When you reach the line that contains "valid slot. -/" in the data below, start reproducing lines exactly, and stop after the line that contains "0x20)] (startAt 0 [0x45, 0])))))".
%%
-- ==== Sys2Proof/Tests/Slice0.lean ====
section
/-! SUPPORT. Tests. Expected values come from the vectors of 95_test_vectors.md (named in each comment) and from the rules'
own examples. Then one witness for each statement that has hypotheses. -/

namespace Sys2Proof.Tests

open Sys2Proof.Machine

/-- The reset state, running, with bytes from `p` on and the pc at `p`. -/
def startAt (p : Nat) (bytes : List Byte) : State :=
  { State.reset with mem := writeBytes [] p bytes, pc := p, run := .running }

/-- Set some registers. -/
def regs (l : List (RegIdx × Byte)) (s : State) : State := l.foldl (fun s c => writeReg s c.1 c.2) s

/-- One more byte of memory. -/
def poke (a : Nat) (v : Byte) (s : State) : State := { s with mem := setCell s.mem a v }

/-- Set the image length. -/
def image (L : Nat) (s : State) : State := { s with imageLen := L }

/-- The same machine built with other parameters. -/
def withConfig (c : Config) (s : State) : State := { s with config := c }

/-- A fixed floor of 0x10. -/
def floor16 : Config := { defaultConfig with stackFloor := .table (Vector.replicate 257 0x10) }

/-- Another opcode byte for SUB. -/
def sub255 : Config := { defaultConfig with opcodeByte := { defaultOpcodeBytes with sub := 0xFF } }

/-- Look at the next state of an answer. -/
def see {α : Type} (o : Result) (f : State → α) : Option α :=
  match o with
  | .next t => some (f t)
  | .fault _ => none
  | .refused _ => none

/-- Run state, record and pc: what a fault vector gives. -/
def faultView (t : State) : RunState × Option FaultRecord × Nat := (t.run, t.fault, t.pc)

/-! ## Well-formedness -/

theorem test_wf_regA : wellFormed (.ldi 8 0) = false := by decide
theorem test_wf_regB : wellFormed (.add 0 8) = false := by decide
theorem test_wf_regA_unary : wellFormed (.jeq 255) = false := by decide
theorem test_wf_immediate_free : wellFormed (.ldi 7 255) = true := by decide

/-! ## Decoding: words written out from the encodings of files 40 to 46 -/

theorem test_decode_prn : decode defaultConfig [0b01000111, 0b00000111] = .ok (.prn 7, []) := by decide
theorem test_decode_add : decode defaultConfig [0b10100000, 0b00000001, 0b00000010] = .ok (.add 1 2, []) := by decide
theorem test_decode_sub : decode defaultConfig [0b10100001, 0b00000001, 0b00000010] = .ok (.sub 1 2, []) := by decide
theorem test_decode_mul : decode defaultConfig [0b10100010, 0b00000001, 0b00000010] = .ok (.mul 1 2, []) := by decide
theorem test_decode_mod : decode defaultConfig [0b10100100, 0b00000001, 0b00000010] = .ok (.mod 1 2, []) := by decide
theorem test_decode_and : decode defaultConfig [0b10101000, 0b00000001, 0b00000010] = .ok (.and 1 2, []) := by decide
theorem test_decode_or : decode defaultConfig [0b10101010, 0b00000001, 0b00000010] = .ok (.or 1 2, []) := by decide
theorem test_decode_xor : decode defaultConfig [0b10101011, 0b00000001, 0b00000010] = .ok (.xor 1 2, []) := by decide
theorem test_decode_shl : decode defaultConfig [0b10101100, 0b00000100, 0b00000011] = .ok (.shl 4 3, []) := by decide
theorem test_decode_shr : decode defaultConfig [0b10101101, 0b00000001, 0b00000011] = .ok (.shr 1 3, []) := by decide
theorem test_decode_push : decode defaultConfig [0b01000101, 0b00000101] = .ok (.push 5, []) := by decide
theorem test_decode_call : decode defaultConfig [0b01010000, 0b00000001] = .ok (.call 1, []) := by decide
theorem test_decode_jmp : decode defaultConfig [0b01010100, 0b00000011] = .ok (.jmp 3, []) := by decide
theorem test_decode_jeq : decode defaultConfig [0b01010101, 0b00000010] = .ok (.jeq 2, []) := by decide

/-- The words of LDI, DIV, NOT, POP, RET, CMP, JNE and HLT. -/
theorem test_decode_families : Obligations.WordsOfEachFamilyDecode :=
  ⟨rfl, rfl, rfl, rfl, rfl, rfl, rfl, rfl⟩

/-- DF3, DF4: 83 and A9 are no opcodes; S13: nor is 00. -/
theorem test_decode_unknown : decode defaultConfig [0x83, 0, 0] = .error (.unknownOpcode 0x83) ∧
    decode defaultConfig [0xA9, 0, 0] = .error (.unknownOpcode 0xA9) ∧
    decode defaultConfig [0x00] = .error (.unknownOpcode 0x00) := by decide

theorem test_decode_missing : decode defaultConfig [0xA3, 0x00] = .error (.missingOperand 0xA3) ∧
    decode defaultConfig [0x47] = .error (.missingOperand 0x47) ∧
    decode defaultConfig [] = .error .noOpcode := by decide

/-- 30_encoding.md R74: bits 7 and 6 count the operand bytes; bit 5 is set for the ALU class and CMP; bit 4 for what may assign
the pc. -/
theorem test_opcode_layout : ∀ m ∈ allMnemonics,
    (opcodeOf defaultConfig m).toNat / 64 = lengthOf m - 1 ∧
    (opcodeOf defaultConfig m).getLsbD 5 =
      decide (m ∈ ([.add, .sub, .mul, .div, .mod, .and, .or, .xor, .not, .shl, .shr, .cmp] : List Mnemonic)) ∧
    (opcodeOf defaultConfig m).getLsbD 4 = decide (m ∈ ([.call, .ret, .jmp, .jeq, .jne] : List Mnemonic)) := by decide

/-- 234 of the 256 byte values are illegal (30_encoding.md R78). -/
theorem test_illegal_count :
    ((List.range 256).filter fun n => (mnemonicOf defaultConfig (BitVec.ofNat 8 n)).isNone).length = 234 := by
  decide +kernel

/-- 30_encoding.md R85, the source's example. -/
theorem test_asm : asmText (.ldi 0 8) = "LDI R0, 8" ∧ asmText (.add 0 1) = "ADD R0, R1" ∧ asmText .hlt = "HLT" := by decide

/-- The table word of an ADD, and the step that runs it first after reset. -/
theorem test_table_word : decodeTableWord 24 0x0201A0 = some (.add 1 2) ∧ decodeTableWord 8 0xA0 = some (.add 0 0) := by
  decide
theorem test_fetch_word : see (step (State.reset.withFetchWord 8 0x01)) (fun t => (t.run, t.pc)) = some (.halted, 1) := by
  decide

/-! ## Load and output -/

/-- LV1. -/
theorem test_ldi : see (step (startAt 0 [0x82, 0x00, 0x08])) (fun t => (readReg t 0, t.pc)) = some (0x08, 3) := by decide
/-- LV3. -/
theorem test_ldi_sp : see (step (startAt 5 [0x82, 0x07, 0x10])) (fun t => (sp t, t.pc)) = some (0x10, 8) := by decide
/-- LV8. -/
theorem test_prn : see (step (regs [(0, 0x11)] (startAt 0 [0x47, 0x00]))) (fun t => (t.out, t.pc)) = some ([17], 2) := by
  decide
/-- LV10. -/
theorem test_prn_sp : see (step (startAt 0 [0x47, 0x07])) (fun t => t.out) = some [244] := by decide

/-! ## ALU -/

/-- AL2. -/
theorem test_add_wraps : see (step (regs [(0, 200), (1, 100)] (startAt 0 [0xA0, 0, 1]))) (fun t => (readReg t 0, t.pc)) =
    some (44, 3) := by decide
/-- AL3. -/
theorem test_add_same : see (step (regs [(0, 0x80)] (startAt 0 [0xA0, 0, 0]))) (fun t => readReg t 0) = some 0 := by decide
/-- AL6. -/
theorem test_sub_wraps : see (step (regs [(0, 3), (1, 5)] (startAt 0 [0xA1, 0, 1]))) (fun t => (readReg t 0, t.pc)) =
    some (254, 3) := by decide
/-- AL12. -/
theorem test_mul_low : see (step (regs [(0, 0xFF), (1, 0xFF)] (startAt 0 [0xA2, 0, 1]))) (fun t => (readReg t 0, t.pc)) =
    some (1, 3) := by decide
/-- AL18. -/
theorem test_div_unsigned : see (step (regs [(0, 0xFF), (1, 0x80)] (startAt 0 [0xA3, 0, 1])))
    (fun t => (readReg t 0, t.pc)) = some (1, 3) := by decide
/-- AL20. -/
theorem test_div_zero : see (step (regs [(0, 9)] (startAt 4 [0xA3, 0, 1]))) (fun t => (readReg t 0, faultView t)) =
    some (9, .faulted, some ⟨.divisionByZero, 4, some 0xA3⟩, 4) := by decide
/-- AL25. -/
theorem test_mod_unsigned : see (step (regs [(0, 0xFF), (1, 0x80)] (startAt 0 [0xA4, 0, 1])))
    (fun t => (readReg t 0, t.pc)) = some (0x7F, 3) := by decide
/-- AL26. -/
theorem test_mod_zero : see (step (regs [(0, 7)] (startAt 0 [0xA4, 0, 1]))) faultView =
    some (.faulted, some ⟨.moduloByZero, 0, some 0xA4⟩, 0) := by decide
/-- AL27. -/
theorem test_and : see (step (regs [(0, 0xF0), (1, 0x3C)] (startAt 0 [0xA8, 0, 1]))) (fun t => (readReg t 0, t.pc)) =
    some (0x30, 3) := by decide
/-- AL29. -/
theorem test_or : see (step (regs [(0, 0xF0), (1, 0x3C)] (startAt 0 [0xAA, 0, 1]))) (fun t => (readReg t 0, t.pc)) =
    some (0xFC, 3) := by decide
/-- AL31. -/
theorem test_xor : see (step (regs [(0, 0xF0), (1, 0x3C)] (startAt 0 [0xAB, 0, 1]))) (fun t => (readReg t 0, t.pc)) =
    some (0xCC, 3) := by decide
/-- AL34, at the address of AL50. -/
theorem test_not_top : see (step (regs [(0, 0x0F)] (startAt 0xFE [0x69, 0]))) (fun t => (readReg t 0, t.pc)) =
    some (0xF0, 256) := by decide
/-- AL37. -/
theorem test_shl : see (step (regs [(0, 0x81), (1, 1)] (startAt 0 [0xAC, 0, 1]))) (fun t => (readReg t 0, t.pc)) =
    some (2, 3) := by decide
/-- AL40: the amount is not masked. -/
theorem test_shl_unmasked : see (step (regs [(0, 0xFF), (1, 9)] (startAt 0 [0xAC, 0, 1]))) (fun t => readReg t 0) =
    some 0 := by decide
/-- AL43. -/
theorem test_shr : see (step (regs [(0, 0x81), (1, 1)] (startAt 0 [0xAD, 0, 1]))) (fun t => (readReg t 0, t.pc)) =
    some (0x40, 3) := by decide
/-- AL45. -/
theorem test_shr_all : see (step (regs [(0, 0xFF), (1, 8)] (startAt 0 [0xAD, 0, 1]))) (fun t => readReg t 0) =
    some 0 := by decide

/-! ## Stack: L = 0x20 as in section 2.3 -/

/-- ST10: the lowest valid slot. -/
theorem test_push_lowest : see (step (image 0x20 (regs [(0, 5), (7, 0x21)] (startAt 0 [0x45, 0]))))
    (fun t => (sp t, memRead t.mem 0x20, t.pc)) = some (0x20, some 5, 2) := by decide
/-- ST3: PUSH R7 stores the decremented stack pointer. -/
theorem test_push_sp : see (step (startAt 0 [0x45, 7])) (fun t => (sp t, memRead t.mem 0xF3)) =
    some (0xF3, some 0xF3) := by decide
/-- ST2. -/
theorem test_pop : see (step (poke 0xF3 5 (regs [(7, 0xF3)] (startAt 0 [0x46, 2]))))
    (fun t => (readReg t 2, sp t, memRead t.mem 0xF3, t.pc)) = some (5, 0xF4, some 5, 2) := by decide
/-- ST5: POP R7. -/
theorem test_pop_sp : see (step (poke 0xF3 0xFF (regs [(7, 0xF3)] (startAt 0 [0x46, 7])))) (fun t => sp t) = some 0 := by
  decide
/-- ST8, ST9, ST13, ST6, ST7, ST11: the checks, at the edges of the region. -/
theorem test_stack_checks :
    checkPush defaultConfig 0x20 0x00 = .error .stackUnderflow ∧ checkPush defaultConfig 0x20 0x20 = .error .stackOverflow ∧
    checkPush defaultConfig 0x20 0xF5 = .error .stackUnderflow ∧ checkPush defaultConfig 0x20 0xF4 = .ok () ∧
    checkPop defaultConfig 0x20 0xF4 = .error .stackUnderflow ∧ checkPop defaultConfig 0x20 0xFA = .error .stackUnderflow ∧
    checkPop defaultConfig 0x20 0x1F = .error .stackOverflow ∧ checkPop defaultConfig 0x20 0x20 = .ok () :=
  ⟨rfl, rfl, rfl, rfl, rfl, rfl, rfl, rfl⟩
/-- ST14: with `stackTop` 256 a push at 0xFF completes; with the default the same push takes StackUnderflow. -/
theorem test_stack_top_parameter :
    see (step (withConfig { defaultConfig with stackTop := 256 } (image 0x20 (regs [(0, 9), (7, 0xFF)]
      (startAt 0 [0x45, 0]))))) (fun t => (sp t, memRead t.mem 0xFE, t.pc)) = some (0xFE, some 9, 2) ∧
    see (step (image 0x20 (regs [(0, 9), (7, 0xFF)] (startAt 0 [0x45, 0])))) faultView =
      some (.faulted, some ⟨.stackUnderflow, 0, some 0x45⟩, 0) := by decide
/-- R143 with a floor of 0x10 whatever L is: ST9's push completes, and one at the floor takes StackOverflow. -/
theorem test_stack_floor_parameter :
    see (step (withConfig floor16 (image 0x20 (regs [(0, 9), (7, 0x20)] (startAt 0 [0x45, 0])))))
      (fun t => (sp t, memRead t.mem 0x1F)) = some (0x1F, some 9) ∧
    see (step (withConfig floor16 (image 0x20 (regs [(7, 0x10)] (startAt 0 [0x45, 0]))))) faultView =
      some (.faulted, some ⟨.stackOverflow, 0, some 0x45⟩, 0) := by decide
/-- R75 with another byte for SUB: FF subtracts, and A1 is no opcode. -/
theorem test_opcode_parameter :
    see (step (withConfig sub255 (regs [(0, 3), (1, 5)] (startAt 0 [0xFF, 0, 1])))) (fun t => (readReg t 0, t.pc)) =
      some (254, 3) ∧
    see (step (withConfig sub255 (startAt 0 [0xA1, 0, 1]))) faultView =
      some (.faulted, some ⟨.unknownOpcode, 0, some 0xA1⟩, 0) := by decide
/-- ST16: the index check comes before the stack check. -/
theorem test_push_bad_index : see (step (regs [(7, 0)] (startAt 0 [0x45, 8]))) faultView =
    some (.faulted, some ⟨.outOfBounds, 0, some 0x45⟩, 0) := by decide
%%
Exercise output:
/-- ST10: the lowest valid slot. -/
theorem test_push_lowest : see (step (image 0x20 (regs [(0, 5), (7, 0x21)] (startAt 0 [0x45, 0]))))
    (fun t => (sp t, memRead t.mem 0x20, t.pc)) = some (0x20, some 5, 2) := by decide
/-- ST3: PUSH R7 stores the decremented stack pointer. -/
theorem test_push_sp : see (step (startAt 0 [0x45, 7])) (fun t => (sp t, memRead t.mem 0xF3)) =
    some (0xF3, some 0xF3) := by decide
/-- ST2. -/
theorem test_pop : see (step (poke 0xF3 5 (regs [(7, 0xF3)] (startAt 0 [0x46, 2]))))
    (fun t => (readReg t 2, sp t, memRead t.mem 0xF3, t.pc)) = some (5, 0xF4, some 5, 2) := by decide
/-- ST5: POP R7. -/
theorem test_pop_sp : see (step (poke 0xF3 0xFF (regs [(7, 0xF3)] (startAt 0 [0x46, 7])))) (fun t => sp t) = some 0 := by
  decide
/-- ST8, ST9, ST13, ST6, ST7, ST11: the checks, at the edges of the region. -/
theorem test_stack_checks :
    checkPush defaultConfig 0x20 0x00 = .error .stackUnderflow ∧ checkPush defaultConfig 0x20 0x20 = .error .stackOverflow ∧
    checkPush defaultConfig 0x20 0xF5 = .error .stackUnderflow ∧ checkPush defaultConfig 0x20 0xF4 = .ok () ∧
    checkPop defaultConfig 0x20 0xF4 = .error .stackUnderflow ∧ checkPop defaultConfig 0x20 0xFA = .error .stackUnderflow ∧
    checkPop defaultConfig 0x20 0x1F = .error .stackOverflow ∧ checkPop defaultConfig 0x20 0x20 = .ok () :=
  ⟨rfl, rfl, rfl, rfl, rfl, rfl, rfl, rfl⟩
/-- ST14: with `stackTop` 256 a push at 0xFF completes; with the default the same push takes StackUnderflow. -/
theorem test_stack_top_parameter :
    see (step (withConfig { defaultConfig with stackTop := 256 } (image 0x20 (regs [(0, 9), (7, 0xFF)]
      (startAt 0 [0x45, 0]))))) (fun t => (sp t, memRead t.mem 0xFE, t.pc)) = some (0xFE, some 9, 2) ∧
    see (step (image 0x20 (regs [(0, 9), (7, 0xFF)] (startAt 0 [0x45, 0])))) faultView =
      some (.faulted, some ⟨.stackUnderflow, 0, some 0x45⟩, 0) := by decide
/-- R143 with a floor of 0x10 whatever L is: ST9's push completes, and one at the floor takes StackOverflow. -/
theorem test_stack_floor_parameter :
    see (step (withConfig floor16 (image 0x20 (regs [(0, 9), (7, 0x20)] (startAt 0 [0x45, 0])))))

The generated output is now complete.